In this work, we simultaneously characterized a broader set of microRNA modification types, processing miRNA-seq data from >13,000 adult and pediatric cancer samples across 38 distinct TCGA and TARGET cohorts. Overall, the number of expressed modified miRNAs exceeded by 5-fold the canonical counterpart. The 3′ isomiR resulted in the most predominant miRNA modification type among identified ones, which similarly affected both 5p and 3p arms. The 3′-end showed less stability than the 5′-end (8), with larger trimming of nucleotides, whereas the absence of broader additions (>3 nts) could be due to degradation processes carried out by some enzymes that remove the exceeding part spurting out the RISC complex (46). As known, 5′- and 3′-end regions perform different functionalities, with the first carrying out the miRNA::mRNA partial base-pairing through MSR (1) and the latter playing a role in miRNA::mRNA interaction stabilization (47, 48), especially in the presence of mismatches or bubbles (49). Changes at the 5′-end alter the MSR and may affect the molecule's targetome (50). Meanwhile, the higher number of expressed 3′-end shifted molecules could be attributed to the cell's attempt to modulate miRNAs activity, perhaps trying to overcome the weakness of specific miRNA::mRNA bindings under particular conditions (49).
The A-to-I RNA editing phenomenon may represent another way to alter the MSR and, consequently, the molecules’ biological function (10). Noteworthy, 76% of dysregulated edited molecules reported at least one A-to-I editing site within the MSR. The TCGA-LGG cohort presented the highest number of expressed edited miRNA isoforms, which is in line with the literature, as it is well known that such a phenomenon is abundantly present in the nervous system (51).
By contrast, the distribution of the most representative known DNA variant forms (top-five) observed across dysregulated miRNA isoforms mostly falls near the 3′-end (between the 21st and 24th nucleotides), potentially influencing either the miRNA lifespan or the targeting stability (46, 52).
We then explored the underlying differences in the abundance of expressed miRNA isoforms in each cohort/cancer tissue from a functional standpoint.
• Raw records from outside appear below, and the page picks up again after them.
/-! A refusal changes the agents and the refusal mark alone. -/

@[simp] theorem refuse_cfg (r : RefusalReason) : (s.refuse r).cfg = s.cfg := rfl
@[simp] theorem refuse_fsel (r : RefusalReason) : (s.refuse r).fsel = s.fsel := rfl
@[simp] theorem refuse_outlatch (r : RefusalReason) : (s.refuse r).outlatch = s.outlatch := rfl
@[simp] theorem refuse_mapping (r : RefusalReason) : (s.refuse r).mapping = s.mapping := rfl
@[simp] theorem refuse_sel (r : RefusalReason) : (s.refuse r).sel = s.sel := rfl
@[simp] theorem refuse_sigReg (r : RefusalReason) : (s.refuse r).sigReg = s.sigReg := rfl
@[simp] theorem refuse_ledReg (r : RefusalReason) : (s.refuse r).ledReg = s.ledReg := rfl
@[simp] theorem refuse_sessions (r : RefusalReason) : (s.refuse r).sessions = s.sessions := rfl
@[simp] theorem refuse_offsets (r : RefusalReason) : (s.refuse r).offsets = s.offsets := rfl
@[simp] theorem refuse_phase (r : RefusalReason) : (s.refuse r).phase = s.phase := rfl
@[simp] theorem refuse_faults (r : RefusalReason) : (s.refuse r).faults = s.faults := rfl
@[simp] theorem refuse_history (r : RefusalReason) : (s.refuse r).history = s.history := rfl
@[simp] theorem refuse_current (r : RefusalReason) : (s.refuse r).current = s.current := rfl
@[simp] theorem refuse_fresh (r : RefusalReason) : (s.refuse r).fresh = s.fresh := rfl
@[simp] theorem refuse_env (r : RefusalReason) : (s.refuse r).env = s.env := rfl
@[simp] theorem refuse_envTaken (r : RefusalReason) : (s.refuse r).envTaken = s.envTaken := rfl
@[simp] theorem refuse_sched (r : RefusalReason) : (s.refuse r).sched = s.sched := rfl
@[simp] theorem refuse_schedTaken (r : RefusalReason) :
    (s.refuse r).schedTaken = s.schedTaken := rfl

/-! An event changes the history alone. -/

@[simp] theorem log_cfg (a : AccessKind) (off : Nat) (v : Word) : (s.log a off v).cfg = s.cfg := rfl
@[simp] theorem log_fsel (a : AccessKind) (off : Nat) (v : Word) :
    (s.log a off v).fsel = s.fsel := rfl
@[simp] theorem log_outlatch (a : AccessKind) (off : Nat) (v : Word) :
    (s.log a off v).outlatch = s.outlatch := rfl
@[simp] theorem log_mapping (a : AccessKind) (off : Nat) (v : Word) :
    (s.log a off v).mapping = s.mapping := rfl
@[simp] theorem log_sel (a : AccessKind) (off : Nat) (v : Word) : (s.log a off v).sel = s.sel := rfl
@[simp] theorem log_sigReg (a : AccessKind) (off : Nat) (v : Word) :
    (s.log a off v).sigReg = s.sigReg := rfl
@[simp] theorem log_ledReg (a : AccessKind) (off : Nat) (v : Word) :
    (s.log a off v).ledReg = s.ledReg := rfl
@[simp] theorem log_sessions (a : AccessKind) (off : Nat) (v : Word) :
    (s.log a off v).sessions = s.sessions := rfl
@[simp] theorem log_offsets (a : AccessKind) (off : Nat) (v : Word) :
    (s.log a off v).offsets = s.offsets := rfl
@[simp] theorem log_phase (a : AccessKind) (off : Nat) (v : Word) :
    (s.log a off v).phase = s.phase := rfl
@[simp] theorem log_faults (a : AccessKind) (off : Nat) (v : Word) :
    (s.log a off v).faults = s.faults := rfl
@[simp] theorem log_refusalMark (a : AccessKind) (off : Nat) (v : Word) :
    (s.log a off v).refusalMark = s.refusalMark := rfl
@[simp] theorem log_agents (a : AccessKind) (off : Nat) (v : Word) :
    (s.log a off v).agents = s.agents := rfl
@[simp] theorem log_current (a : AccessKind) (off : Nat) (v : Word) :
    (s.log a off v).current = s.current := rfl
@[simp] theorem log_fresh (a : AccessKind) (off : Nat) (v : Word) :
    (s.log a off v).fresh = s.fresh := rfl
@[simp] theorem log_env (a : AccessKind) (off : Nat) (v : Word) : (s.log a off v).env = s.env := rfl
@[simp] theorem log_envTaken (a : AccessKind) (off : Nat) (v : Word) :
    (s.log a off v).envTaken = s.envTaken := rfl
@[simp] theorem log_sched (a : AccessKind) (off : Nat) (v : Word) :
    (s.log a off v).sched = s.sched := rfl
@[simp] theorem log_schedTaken (a : AccessKind) (off : Nat) (v : Word) :
    (s.log a off v).schedTaken = s.schedTaken := rfl
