/-- Settles O21: each of the two calls is one MemWrite, and the second stores what is there. -/
theorem repeatedWriteIsIdempotent : Obligations.RepeatedWriteIsIdempotent := by
  intro s t u off v hoff hm ht hu
  have ho : writableOffsets.contains off = true := by simpa [writableOffsets] using hoff
  obtain rfl := Host.Outcome.next.inj ((exec_writeWord_ok s off v hm ho).symm.trans ht)
  obtain rfl := Host.Outcome.next.inj ((exec_writeWord_ok _ off v (by simpa using hm) ho).symm.trans hu)
  exact storeRegister_twice off v rfl rfl

end Sys2Proof.Machine
end

section
/-!
The scheduler's choices commute with every change of the block's own state (20_memory.md R70): a call
that passes a place between two atomic steps passes it the same whatever its steps have changed.
-/

namespace Sys2Proof.Machine

/-- A change of the block's own state: it neither depends on the scheduler's choices nor touches them,
the agents or the turn. -/
def Unscheduled (F : State → State) : Prop :=
  ∀ s x y, F { s with sched := x, schedTaken := y } =
    { F s with agents := s.agents, current := s.current, sched := x, schedTaken := y }

section change
variable {F : State → State} (h : Unscheduled F) (s : State)
include h

theorem Unscheduled.frame : F s = { F s with
    agents := s.agents, current := s.current, sched := s.sched, schedTaken := s.schedTaken } :=
  h s s.sched s.schedTaken

/-- Choices commute with a change of the block's own state. -/
theorem Unscheduled.passed (n : Nat) : (F s).passed n = F (s.passed n) := by
  have hothers : (F s).othersEnabled = s.othersEnabled := by
    rw [h.frame s]
    exact othersEnabled_congr rfl rfl
  unfold State.passed
  rw [hothers]
  have hsched : (F s).sched = s.sched := by rw [h.frame s]
  have htaken : (F s).schedTaken = s.schedTaken := by rw [h.frame s]
  have hagents : (F s).agents = s.agents := by rw [h.frame s]
  have hcurrent : (F s).current = s.current := by rw [h.frame s]
  split
  · refine Eq.trans ?_ (h s _ _).symm
    rw [hsched, htaken, ← hagents, ← hcurrent]
  · rfl

/-- What is undisturbed stays so after a change of the block's own state. -/
theorem Unscheduled.undisturbed {n : Nat} (hu : s.Undisturbed n) : (F s).Undisturbed n := by
  rw [h.frame s]
  exact undisturbed_congr rfl rfl rfl rfl hu

end change

/-- One change after another is a change. -/
theorem Unscheduled.comp {F G : State → State} (hF : Unscheduled F) (hG : Unscheduled G) :
    Unscheduled fun s => F (G s) := by
  intro s x y
  have hagents : (G s).agents = s.agents := by rw [hG.frame s]
  have hcurrent : (G s).current = s.current := by rw [hG.frame s]
  refine (congrArg F (hG s x y)).trans ?_
  rw [← hagents, ← hcurrent]
  exact hF (G s) x y

variable (s : State)

/-- The word a MemRead gives depends on no choice. -/
theorem passed_memValue (n off : Nat) : (s.passed n).memValue off = s.memValue off := by
  simp [State.memValue, State.registerValue]

/-- Choices commute with a MemRead. -/
theorem passed_afterRead (n off : Nat) : (s.afterRead off).passed n = (s.passed n).afterRead off :=
  Unscheduled.passed (F := fun s => s.afterRead off) (fun _ _ _ => rfl) s n

end Sys2Proof.Machine
end

section
/-!
The calls of the pin configurator, the level sensor and the level driver (41_pin_control.md R150 to
R153).
-/

namespace Sys2Proof.Machine

/-! ### set_function (41_pin_control.md R150) -/

section setFunction
variable {s : State} {p : Nat} {m : BitVec 3}

/-- A set_function whose tests pass reads its pin's word and goes on with its write. -/
theorem exec_setFunction_goOn (hm : s.mapping ≠ none) (hp : p < numPins) (h : m.toNat ≤ 1) :
    exec (.setFunction p m) s = .next ((s.afterRead (fselOffset p)).goOn
      (.setFunction (.writeBack p m (s.memValue (fselOffset p))))) := by
  change execSetFunction p m s = _
  rw [execSetFunction, setFunctionStart, setFunctionRead_ok s p m hm hp h, Reply.map,
    setFunction_goOn]

/-- A set_function whose read is refused is refused. -/
theorem exec_setFunction_refused {r : RefusalReason} (h : setFunctionRead p m s = .refuse r) :
    exec (.setFunction p m) s = .next (s.refuse r) := by
  change execSetFunction p m s = _
  rw [execSetFunction, setFunctionStart, h, Reply.map, runCall_refuse]

/-- A set_function whose read raises a fault raises it. -/
theorem exec_setFunction_raised {f : FaultCode} {n : Nat} (h : setFunctionRead p m s = .raise f n) :
    exec (.setFunction p m) s = .next (s.raise f n) := by
  change execSetFunction p m s = _
  rw [execSetFunction, setFunctionStart, h, Reply.map, runCall_raise]

/-- While mapped, the write-back of a set_function is its last step. -/
theorem resume_writeBack_ok (w : Word) (hm : s.mapping ≠ none) (hp : p < numPins) :
    resume (.setFunction (.writeBack p m w)) s =
      (({ s with fsel := s.fsel.store (fselIndex p) (withField w p m) } : State).log .write
        (fselOffset p) (withField w p m)).ret .ok := by
  rw [resume, setFunctionAdvance, setFunctionWrite_ok s p m w hm hp, Reply.map, runCall_done,
    afterWrite_fselOffset s p _ hp]

/-- Without a mapping, the write-back of a set_function raises F_UNMAPPED. -/
theorem resume_writeBack_unmapped (w : Word) (hm : s.mapping = none) :
    resume (.setFunction (.writeBack p m w)) s = s.raise .unmapped (fselOffset p) := by
  rw [resume, setFunctionAdvance, setFunctionWrite_unmapped s p m w hm, Reply.map, runCall_raise]

end setFunction

/-- The fields after a write-back of any word: the pin's mode, and of every other pin of the word the
field it has there (30_encoding.md R97). -/
theorem field_store_withField_any (f : Fsel) (p q : Nat) (m : BitVec 3) (w : Word)
    (hq : q < numPins) :
    (f.store (fselIndex p) (withField w p m)).field q =
      if q = p then m else if fselIndex q = fselIndex p then fieldOf w q else f.field q := by
  rw [field_store _ _ _ _ hq]
  by_cases h : q = p
  · subst h
    simp [fieldOf_withField_same]
  · rw [if_neg h]
    split
    case isTrue hk => exact fieldOf_withField_other _ _ _ _ hk h
    case isFalse => rfl

/-- The word read gives the field of every pin of its register (10_state.md R44). -/
theorem extract_memValue (s : State) (p q : Nat) (hq : q < 54) (h : q / 10 = p / 10) :
    (s.memValue (4 * (p / 10))).extractLsb' (3 * (q % 10)) 3 = s.fsel.field q :=
  fieldOf_memValue s p q hq h

/-- Settles O22: undisturbed, the read's word goes to the write-back, whose state is that of the two
accesses. -/
theorem setFunctionResult : Obligations.SetFunctionResult := by
  intro s p m hu hm hp hmode
  have hw : s.memValue (fselOffset p) = fselReadWord s.fsel (fselIndex p) (asWord (s.peek 0)) :=
    memValue_fsel s (p / 10) (by omega)
  refine ⟨s.fsel.store (fselIndex p) (withField (s.memValue (fselOffset p)) p m),
    s.memValue (fselOffset p), withField (s.memValue (fselOffset p)) p m, ?run, fun q hq => ?fields,
    rfl, fun q hq hqp => extract_memValue s p q hq hqp⟩
  case run =>
    have hu' : (s.afterRead (fselOffset p)).Undisturbed (0 + 1) :=
      undisturbed_congr rfl rfl rfl rfl hu
    rw [exec_setFunction_goOn hm hp hmode, goOn_of_undisturbed _ _ hu',
      resume_writeBack_ok _ (by simpa using hm) hp, passed_afterRead, State.afterRead,
      passed_memValue]
    simp only [log_fsel, skip_fsel, passed_fsel]
    rfl
  case fields =>
    rw [hw]
    exact field_store_withField s.fsel p q m _ hp hq

/-- Settles O23: the mode, the pin and the mapping are tested in this order. -/
theorem setFunctionStops : Obligations.SetFunctionStops := fun s p m =>
  ⟨fun h => exec_setFunction_refused (if_pos h),
    fun h hp => exec_setFunction_raised (setFunctionRead_pinRange s p m h hp),
    fun h hp hm => exec_setFunction_raised (setFunctionRead_unmapped s p m h hp hm)⟩

/-- Settles O24: where the scheduler turns away after the read, the call waits at its write-back. -/
theorem setFunctionCanBeInterrupted : Obligations.SetFunctionCanBeInterrupted := by
  intro s p m ho hc hm hp hmode
  refine ⟨s.memValue (fselOffset p), ?_, fun q hq hqp => extract_memValue s p q hq hqp⟩
  have ho' : (s.afterRead (fselOffset p)).othersEnabled = true :=
    (othersEnabled_congr rfl rfl).trans ho
  rw [exec_setFunction_goOn hm hp hmode, goOn_of_turned _ _ ho' hc]
  rfl

/-- Settles O25: the step is the write-back of the word the task carries. -/
theorem writeBackLosesTheOtherWrite : Obligations.WriteBackLosesTheOtherWrite := by
  intro s a p m w ha ht hp
  refine ⟨fun hm => ⟨s.fsel.store (fselIndex p) (withField w p m), ?_,
    fun q hq => field_store_withField_any s.fsel p q m w hq⟩, fun hm => ?_⟩
  · rw [step_of_inCall ha ht, resume_writeBack_ok w hm hp]
    rfl
  · rw [step_of_inCall ha ht, resume_writeBack_unmapped w hm]
    rfl

/-! ### read_level, set_high and set_low (41_pin_control.md R151 to R153) -/

/-- A level is sensed by one read of LEV (41_pin_control.md R151). -/
theorem exec_readLevel_ok (s : State) (p : Nat) (hm : s.mapping ≠ none) (hp : p < 32) :
    exec (.readLevel p) s =
      .next ((s.afterRead 0x34).ret (.bool ((s.memValue 0x34).getLsbD p))) := by
  change execReadLevel p s = _
  rw [execReadLevel, readLevel_ok s p hm hp]
  rfl

/-- A read_level that raises a fault. -/
theorem exec_readLevel_raised {s : State} {p n : Nat} {f : FaultCode}
    (h : readLevel p s = .raise f n) : exec (.readLevel p) s = .next (s.raise f n) := by
  change execReadLevel p s = _
  rw [execReadLevel, h]
  rfl

/-- Settles O26: the one read of LEV, bit by bit. -/
theorem readLevelResult : Obligations.ReadLevelResult := fun s p hm hp =>
  ⟨s.memValue 0x34, exec_readLevel_ok s p hm hp, getLsbD_memValue_lev s⟩

/-- The write that drives a pin high or low, SET or CLR (41_pin_control.md R152, R153). -/
def driveOffset (high : Bool) : Nat := if high then 0x1C else 0x28

/-- The latch after a pin was driven high or low. -/
def drivenLatch (high : Bool) (l : Word) (p : Nat) : Word :=
  if high then l ||| pinBit p else l &&& ~~~ pinBit p
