-- ==== Sys2Proof/Machine/Fixed.lean ====
section
/-! DEFINITION. The fixed-point arithmetic of R6 and R7 on exact integers, and the block exponents of stored samples. -/

namespace Sys2Proof.Machine

/-- Shift right by `s` bits with rounding, floor((x + 2^(s-1)) / 2^s); a shift by 0 leaves the value (R6). -/
def rnd (s : Nat) (x : Int) : Int := if s = 0 then x else (x + 2 ^ (s - 1)) / 2 ^ s

/-- Largest value of an `n`-bit signed field. -/
def maxS (n : Nat) : Int := 2 ^ (n - 1) - 1

/-- Smallest value of an `n`-bit signed field. -/
def minS (n : Nat) : Int := -(2 ^ (n - 1))

/-- Saturation at an `n`-bit signed width (R7). -/
def satS (n : Nat) (x : Int) : Int := if x > maxS n then maxS n else if x < minS n then minS n else x

/-- Saturation at an `n`-bit unsigned width. -/
def satU (n : Nat) (x : Int) : Nat := if x < 0 then 0 else if x ≥ 2 ^ n then 2 ^ n - 1 else x.toNat

/-- 1 where a saturation changes the value (R7), else 0. -/
def clips (n : Nat) (x : Int) : Nat := if satS n x = x then 0 else 1

/-- A counter of `bits` bits that stops at its maximum (R7). -/
def bump (bits : Nat) (c n : Nat) : Nat := min (c + n) (2 ^ bits - 1)

/-- The sum of a list. -/
def sumI (l : List Int) : Int := l.foldl (· + ·) 0

/-- The dot product of two lists. -/
def dot (a b : List Int) : Int := sumI (List.zipWith (· * ·) a b)

/-- The 16 positions of a tranche. -/
def positions : List Nat := List.range 16

/-- Element `k` of a list of integers, zero past its end. -/
def nth (l : List Int) (k : Nat) : Int := l.getD k 0

/-- Integer square root by bisection on bits: the largest `r < 2^n` with `r * r ≤ x`. -/
def isqrt : Nat → Nat → Nat → Nat
  | 0, _, r => r
  | n + 1, x, r => if (r + 2 ^ n) * (r + 2 ^ n) ≤ x then isqrt n x (r + 2 ^ n) else isqrt n x r

end Sys2Proof.Machine
end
We compared cancer samples with a lower (first quartile) and higher (third quartile) number of expressed miRNA isoforms. A functional analysis displayed the activation/deactivation of several critical pathways involved in proliferation, metastasization, tumor immune escape, invasion, and angiogenesis, such as the Wnt/β-catenin, p38 MAPK, IL6, and HGF signaling pathways. Our results confirm the hypothesis that a different abundance of miRNA isoforms could be associated with the enrichment of, but not limited to, cancer-related pathways as a consequence of a not-necessarily direct dysregulation of crucial genes.
We explored molecules’ ability to cluster cancer samples across cohorts, benchmarking four different groups of molecules according to specific miRNA modification types. Going from canonical miRNAs (G1) to all expressed canonical and modified miRNAs (G4) allowed us to gain a higher cluster fragmentation that reflected an in-depth clinicopathologic stratification. Altogether, our results depicted a more complex scenario in which canonical and modified miRNAs work together to uncover the underlying histopathologic differences among cancers. Thus, excluding one of the two may substantially limit our understanding of tumor heterogeneity.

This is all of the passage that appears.